AVAILABLE DATA:
+---+

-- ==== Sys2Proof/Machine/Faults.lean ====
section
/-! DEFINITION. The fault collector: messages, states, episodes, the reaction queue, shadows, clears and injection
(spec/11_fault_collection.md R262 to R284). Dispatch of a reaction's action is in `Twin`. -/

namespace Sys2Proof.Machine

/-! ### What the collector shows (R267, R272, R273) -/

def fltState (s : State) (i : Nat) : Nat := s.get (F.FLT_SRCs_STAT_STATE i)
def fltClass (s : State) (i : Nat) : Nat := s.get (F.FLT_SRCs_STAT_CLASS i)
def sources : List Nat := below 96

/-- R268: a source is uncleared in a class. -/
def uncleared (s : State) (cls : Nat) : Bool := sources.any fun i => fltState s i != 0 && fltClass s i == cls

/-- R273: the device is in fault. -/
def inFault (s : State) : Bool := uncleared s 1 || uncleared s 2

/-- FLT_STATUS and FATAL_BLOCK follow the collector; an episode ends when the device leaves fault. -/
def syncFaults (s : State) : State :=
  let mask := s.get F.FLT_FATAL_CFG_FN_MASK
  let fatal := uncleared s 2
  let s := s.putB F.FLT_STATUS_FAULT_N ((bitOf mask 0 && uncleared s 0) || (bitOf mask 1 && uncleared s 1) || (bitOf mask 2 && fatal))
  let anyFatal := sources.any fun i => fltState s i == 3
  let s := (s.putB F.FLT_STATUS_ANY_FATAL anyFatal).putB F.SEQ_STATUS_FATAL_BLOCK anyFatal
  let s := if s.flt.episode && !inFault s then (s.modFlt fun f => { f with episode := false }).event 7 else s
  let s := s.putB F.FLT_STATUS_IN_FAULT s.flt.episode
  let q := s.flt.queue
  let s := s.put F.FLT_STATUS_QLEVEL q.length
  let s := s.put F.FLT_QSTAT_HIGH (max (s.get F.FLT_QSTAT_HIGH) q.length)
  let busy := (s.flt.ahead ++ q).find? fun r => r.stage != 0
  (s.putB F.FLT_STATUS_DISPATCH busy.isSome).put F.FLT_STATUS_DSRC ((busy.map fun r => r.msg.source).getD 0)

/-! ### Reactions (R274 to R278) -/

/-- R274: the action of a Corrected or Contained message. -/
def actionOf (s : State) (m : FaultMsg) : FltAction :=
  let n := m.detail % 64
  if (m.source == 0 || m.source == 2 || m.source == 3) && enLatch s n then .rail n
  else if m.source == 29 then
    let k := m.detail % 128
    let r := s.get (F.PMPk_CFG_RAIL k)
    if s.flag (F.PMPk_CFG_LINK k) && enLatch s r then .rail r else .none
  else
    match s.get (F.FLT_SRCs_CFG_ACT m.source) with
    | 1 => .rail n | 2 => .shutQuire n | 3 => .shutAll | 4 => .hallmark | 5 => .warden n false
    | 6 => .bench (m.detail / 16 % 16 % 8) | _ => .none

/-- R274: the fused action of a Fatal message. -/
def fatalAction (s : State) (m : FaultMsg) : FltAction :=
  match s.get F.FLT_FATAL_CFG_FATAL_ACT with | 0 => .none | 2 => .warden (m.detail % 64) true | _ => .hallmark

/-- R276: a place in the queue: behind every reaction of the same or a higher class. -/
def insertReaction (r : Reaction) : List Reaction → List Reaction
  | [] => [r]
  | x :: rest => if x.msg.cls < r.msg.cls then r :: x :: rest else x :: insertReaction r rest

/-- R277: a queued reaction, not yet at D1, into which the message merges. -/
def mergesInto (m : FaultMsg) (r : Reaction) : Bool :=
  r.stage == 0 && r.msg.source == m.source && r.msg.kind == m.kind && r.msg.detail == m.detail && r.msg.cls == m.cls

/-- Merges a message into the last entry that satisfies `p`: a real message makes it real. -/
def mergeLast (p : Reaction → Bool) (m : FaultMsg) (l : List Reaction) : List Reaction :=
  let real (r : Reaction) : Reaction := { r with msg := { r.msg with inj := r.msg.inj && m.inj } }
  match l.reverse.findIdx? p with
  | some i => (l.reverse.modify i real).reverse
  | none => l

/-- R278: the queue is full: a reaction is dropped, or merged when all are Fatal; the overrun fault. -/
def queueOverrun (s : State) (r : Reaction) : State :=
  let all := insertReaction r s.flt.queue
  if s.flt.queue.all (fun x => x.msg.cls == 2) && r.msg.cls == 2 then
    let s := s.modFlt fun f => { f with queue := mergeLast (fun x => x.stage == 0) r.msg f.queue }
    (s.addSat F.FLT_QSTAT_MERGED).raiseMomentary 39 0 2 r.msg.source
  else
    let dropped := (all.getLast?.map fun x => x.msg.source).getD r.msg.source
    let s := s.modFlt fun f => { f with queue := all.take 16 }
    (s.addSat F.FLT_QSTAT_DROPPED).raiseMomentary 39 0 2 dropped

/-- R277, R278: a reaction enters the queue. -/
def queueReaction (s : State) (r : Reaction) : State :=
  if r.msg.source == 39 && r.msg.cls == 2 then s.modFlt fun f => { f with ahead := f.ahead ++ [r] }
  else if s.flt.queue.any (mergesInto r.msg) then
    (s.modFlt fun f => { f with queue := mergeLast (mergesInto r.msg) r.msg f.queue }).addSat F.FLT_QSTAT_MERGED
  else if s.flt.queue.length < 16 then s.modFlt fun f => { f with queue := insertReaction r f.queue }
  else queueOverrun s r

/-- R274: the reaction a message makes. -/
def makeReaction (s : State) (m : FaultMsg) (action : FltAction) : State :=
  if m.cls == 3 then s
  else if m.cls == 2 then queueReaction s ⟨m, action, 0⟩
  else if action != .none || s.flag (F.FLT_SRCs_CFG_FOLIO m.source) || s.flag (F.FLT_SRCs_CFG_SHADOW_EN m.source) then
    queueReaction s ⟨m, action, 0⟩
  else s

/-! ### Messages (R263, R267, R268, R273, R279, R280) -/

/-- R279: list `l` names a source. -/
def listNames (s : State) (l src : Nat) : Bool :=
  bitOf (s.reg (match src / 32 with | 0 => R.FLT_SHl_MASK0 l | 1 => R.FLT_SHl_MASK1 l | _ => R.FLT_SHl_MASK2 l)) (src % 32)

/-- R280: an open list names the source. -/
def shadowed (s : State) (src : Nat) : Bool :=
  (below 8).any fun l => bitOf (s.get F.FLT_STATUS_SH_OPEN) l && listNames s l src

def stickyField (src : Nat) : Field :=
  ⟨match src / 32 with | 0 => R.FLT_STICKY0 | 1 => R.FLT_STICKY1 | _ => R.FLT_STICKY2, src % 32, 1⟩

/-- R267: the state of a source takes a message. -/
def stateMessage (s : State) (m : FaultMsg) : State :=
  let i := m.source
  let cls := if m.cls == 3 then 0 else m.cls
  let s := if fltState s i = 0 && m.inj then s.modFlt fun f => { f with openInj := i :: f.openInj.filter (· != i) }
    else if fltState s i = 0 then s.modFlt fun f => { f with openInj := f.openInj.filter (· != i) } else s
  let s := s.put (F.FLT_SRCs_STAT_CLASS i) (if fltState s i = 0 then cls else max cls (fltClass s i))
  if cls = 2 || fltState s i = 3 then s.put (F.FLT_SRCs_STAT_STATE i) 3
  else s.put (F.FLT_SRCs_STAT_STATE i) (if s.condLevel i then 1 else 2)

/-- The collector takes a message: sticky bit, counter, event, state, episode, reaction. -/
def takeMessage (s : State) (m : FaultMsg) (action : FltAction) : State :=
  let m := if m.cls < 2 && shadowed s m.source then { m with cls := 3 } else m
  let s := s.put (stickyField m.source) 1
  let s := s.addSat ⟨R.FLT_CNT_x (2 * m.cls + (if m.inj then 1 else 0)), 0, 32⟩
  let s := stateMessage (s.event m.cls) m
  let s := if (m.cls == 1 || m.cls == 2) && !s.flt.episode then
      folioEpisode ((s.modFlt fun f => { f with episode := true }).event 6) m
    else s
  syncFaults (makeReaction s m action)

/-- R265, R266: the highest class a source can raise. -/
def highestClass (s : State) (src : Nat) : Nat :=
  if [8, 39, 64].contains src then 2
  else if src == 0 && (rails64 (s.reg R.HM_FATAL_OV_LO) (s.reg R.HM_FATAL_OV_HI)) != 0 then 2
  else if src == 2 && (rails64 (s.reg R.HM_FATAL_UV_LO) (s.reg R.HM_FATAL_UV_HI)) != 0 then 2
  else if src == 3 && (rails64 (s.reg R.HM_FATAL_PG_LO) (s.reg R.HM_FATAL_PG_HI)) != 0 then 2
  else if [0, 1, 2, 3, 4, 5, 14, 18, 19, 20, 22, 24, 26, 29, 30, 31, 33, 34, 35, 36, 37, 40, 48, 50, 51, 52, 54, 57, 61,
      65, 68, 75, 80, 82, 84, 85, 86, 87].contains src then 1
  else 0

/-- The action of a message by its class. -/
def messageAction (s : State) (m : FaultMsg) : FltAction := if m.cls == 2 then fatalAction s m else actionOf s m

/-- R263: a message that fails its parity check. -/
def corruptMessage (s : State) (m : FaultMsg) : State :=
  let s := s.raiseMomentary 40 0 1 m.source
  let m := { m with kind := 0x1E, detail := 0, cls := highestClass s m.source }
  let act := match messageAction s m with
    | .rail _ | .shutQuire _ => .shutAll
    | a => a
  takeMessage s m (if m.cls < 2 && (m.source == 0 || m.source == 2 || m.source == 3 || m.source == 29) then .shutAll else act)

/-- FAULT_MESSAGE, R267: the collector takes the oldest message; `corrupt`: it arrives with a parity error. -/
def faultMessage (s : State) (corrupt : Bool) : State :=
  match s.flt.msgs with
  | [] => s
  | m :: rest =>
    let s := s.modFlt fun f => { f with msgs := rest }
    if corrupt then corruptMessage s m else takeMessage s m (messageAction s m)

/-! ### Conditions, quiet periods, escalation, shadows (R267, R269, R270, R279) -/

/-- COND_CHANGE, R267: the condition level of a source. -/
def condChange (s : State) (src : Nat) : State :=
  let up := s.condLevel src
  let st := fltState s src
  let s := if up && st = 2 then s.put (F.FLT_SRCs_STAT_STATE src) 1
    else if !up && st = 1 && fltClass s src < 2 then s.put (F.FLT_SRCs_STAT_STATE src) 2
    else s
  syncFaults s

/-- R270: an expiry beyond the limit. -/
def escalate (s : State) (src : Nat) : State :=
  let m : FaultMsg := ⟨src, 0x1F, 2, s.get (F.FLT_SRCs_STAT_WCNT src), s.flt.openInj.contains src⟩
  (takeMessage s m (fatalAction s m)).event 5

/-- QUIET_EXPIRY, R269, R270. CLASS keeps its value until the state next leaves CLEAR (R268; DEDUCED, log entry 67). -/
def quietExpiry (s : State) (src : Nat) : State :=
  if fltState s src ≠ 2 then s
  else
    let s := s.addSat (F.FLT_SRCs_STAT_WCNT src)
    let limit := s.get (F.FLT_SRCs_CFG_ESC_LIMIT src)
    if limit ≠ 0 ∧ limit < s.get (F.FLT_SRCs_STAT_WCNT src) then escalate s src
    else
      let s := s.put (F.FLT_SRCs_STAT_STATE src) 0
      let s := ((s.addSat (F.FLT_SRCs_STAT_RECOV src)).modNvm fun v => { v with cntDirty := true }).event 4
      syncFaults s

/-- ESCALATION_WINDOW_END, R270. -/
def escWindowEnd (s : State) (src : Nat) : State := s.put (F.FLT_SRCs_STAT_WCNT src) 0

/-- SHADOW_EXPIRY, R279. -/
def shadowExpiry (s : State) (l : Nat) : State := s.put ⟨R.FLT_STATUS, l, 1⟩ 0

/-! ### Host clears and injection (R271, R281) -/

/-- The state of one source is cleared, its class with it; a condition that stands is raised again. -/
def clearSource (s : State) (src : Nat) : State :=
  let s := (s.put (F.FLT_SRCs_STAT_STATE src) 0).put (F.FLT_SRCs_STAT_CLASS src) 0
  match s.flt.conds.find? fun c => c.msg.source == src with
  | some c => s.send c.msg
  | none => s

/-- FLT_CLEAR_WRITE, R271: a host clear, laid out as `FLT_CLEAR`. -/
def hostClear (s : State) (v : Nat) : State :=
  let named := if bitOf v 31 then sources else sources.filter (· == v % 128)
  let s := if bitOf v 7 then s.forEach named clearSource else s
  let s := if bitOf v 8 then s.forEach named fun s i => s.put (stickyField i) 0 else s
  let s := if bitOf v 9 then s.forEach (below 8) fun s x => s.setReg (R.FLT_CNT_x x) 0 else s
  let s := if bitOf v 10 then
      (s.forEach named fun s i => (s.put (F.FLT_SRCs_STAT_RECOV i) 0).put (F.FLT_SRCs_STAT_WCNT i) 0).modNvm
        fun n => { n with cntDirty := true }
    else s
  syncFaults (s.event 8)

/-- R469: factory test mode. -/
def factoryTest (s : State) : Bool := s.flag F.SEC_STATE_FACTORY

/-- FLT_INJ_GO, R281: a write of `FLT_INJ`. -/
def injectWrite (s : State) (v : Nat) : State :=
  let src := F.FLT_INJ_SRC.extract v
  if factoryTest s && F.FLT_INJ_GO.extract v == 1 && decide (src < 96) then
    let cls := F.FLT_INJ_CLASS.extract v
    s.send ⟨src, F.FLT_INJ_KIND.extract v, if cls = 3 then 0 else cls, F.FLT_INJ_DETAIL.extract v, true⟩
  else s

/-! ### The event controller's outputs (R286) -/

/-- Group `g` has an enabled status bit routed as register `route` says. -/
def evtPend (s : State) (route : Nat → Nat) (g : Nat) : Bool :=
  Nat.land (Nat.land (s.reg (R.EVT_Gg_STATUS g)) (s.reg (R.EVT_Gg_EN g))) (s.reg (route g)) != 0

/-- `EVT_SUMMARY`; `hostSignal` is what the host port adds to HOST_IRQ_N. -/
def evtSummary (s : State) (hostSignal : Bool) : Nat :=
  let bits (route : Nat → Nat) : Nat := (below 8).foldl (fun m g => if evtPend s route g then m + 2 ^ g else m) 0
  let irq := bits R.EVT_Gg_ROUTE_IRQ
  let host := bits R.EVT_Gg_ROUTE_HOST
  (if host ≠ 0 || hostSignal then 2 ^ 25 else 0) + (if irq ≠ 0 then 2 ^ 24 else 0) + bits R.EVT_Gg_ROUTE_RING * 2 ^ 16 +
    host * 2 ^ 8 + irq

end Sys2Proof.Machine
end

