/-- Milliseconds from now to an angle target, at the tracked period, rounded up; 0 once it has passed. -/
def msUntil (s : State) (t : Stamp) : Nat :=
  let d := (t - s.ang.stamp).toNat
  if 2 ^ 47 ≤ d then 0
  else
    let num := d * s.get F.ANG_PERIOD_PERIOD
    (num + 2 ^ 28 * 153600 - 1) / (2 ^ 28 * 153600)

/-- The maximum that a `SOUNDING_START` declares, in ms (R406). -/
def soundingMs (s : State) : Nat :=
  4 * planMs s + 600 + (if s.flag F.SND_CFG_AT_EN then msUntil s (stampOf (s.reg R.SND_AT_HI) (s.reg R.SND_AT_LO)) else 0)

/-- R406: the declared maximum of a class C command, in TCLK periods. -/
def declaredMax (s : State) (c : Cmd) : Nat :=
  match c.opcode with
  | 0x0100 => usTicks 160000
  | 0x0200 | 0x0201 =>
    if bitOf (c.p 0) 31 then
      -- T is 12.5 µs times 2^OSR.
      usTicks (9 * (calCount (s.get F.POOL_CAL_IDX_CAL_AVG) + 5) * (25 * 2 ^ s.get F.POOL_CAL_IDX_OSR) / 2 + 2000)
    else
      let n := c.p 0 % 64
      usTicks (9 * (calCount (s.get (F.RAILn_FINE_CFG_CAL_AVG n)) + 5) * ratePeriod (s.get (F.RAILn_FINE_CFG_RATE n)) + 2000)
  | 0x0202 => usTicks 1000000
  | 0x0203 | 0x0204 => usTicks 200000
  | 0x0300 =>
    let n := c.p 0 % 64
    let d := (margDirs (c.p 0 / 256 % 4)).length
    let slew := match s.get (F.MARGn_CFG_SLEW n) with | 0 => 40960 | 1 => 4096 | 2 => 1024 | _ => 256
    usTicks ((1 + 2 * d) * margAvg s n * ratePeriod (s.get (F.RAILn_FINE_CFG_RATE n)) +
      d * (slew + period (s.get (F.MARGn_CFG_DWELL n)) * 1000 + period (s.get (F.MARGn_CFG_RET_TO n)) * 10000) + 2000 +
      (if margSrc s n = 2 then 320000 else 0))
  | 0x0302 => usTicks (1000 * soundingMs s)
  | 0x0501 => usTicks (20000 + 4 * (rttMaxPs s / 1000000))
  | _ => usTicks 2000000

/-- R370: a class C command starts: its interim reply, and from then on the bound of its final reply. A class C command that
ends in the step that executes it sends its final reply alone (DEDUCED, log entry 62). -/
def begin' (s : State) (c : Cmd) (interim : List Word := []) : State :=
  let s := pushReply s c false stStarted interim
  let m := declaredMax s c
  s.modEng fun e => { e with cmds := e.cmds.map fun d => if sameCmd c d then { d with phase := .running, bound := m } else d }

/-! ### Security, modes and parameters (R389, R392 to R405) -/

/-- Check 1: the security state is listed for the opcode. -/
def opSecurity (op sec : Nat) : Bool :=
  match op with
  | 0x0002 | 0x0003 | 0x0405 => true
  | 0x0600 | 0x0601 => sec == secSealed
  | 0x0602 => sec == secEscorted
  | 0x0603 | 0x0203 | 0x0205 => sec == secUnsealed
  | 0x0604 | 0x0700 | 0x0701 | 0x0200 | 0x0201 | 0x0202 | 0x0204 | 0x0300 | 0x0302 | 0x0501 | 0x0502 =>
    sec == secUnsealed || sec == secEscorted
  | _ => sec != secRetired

+---+

HOW TO COMPLETE THIS TASK: Reproduce the records above line by line, without any change, up to and including the line that holds "R272, R273) -/".

SOLUTION TO THE PROBLEM:
-- ==== Sys2Proof/Machine/Faults.lean ====
section
/-! DEFINITION. The fault collector: messages, states, episodes, the reaction queue, shadows, clears and injection
(spec/11_fault_collection.md R262 to R284). Dispatch of a reaction's action is in `Twin`. -/

namespace Sys2Proof.Machine

/-! ### What the collector shows (R267, R272, R273) -/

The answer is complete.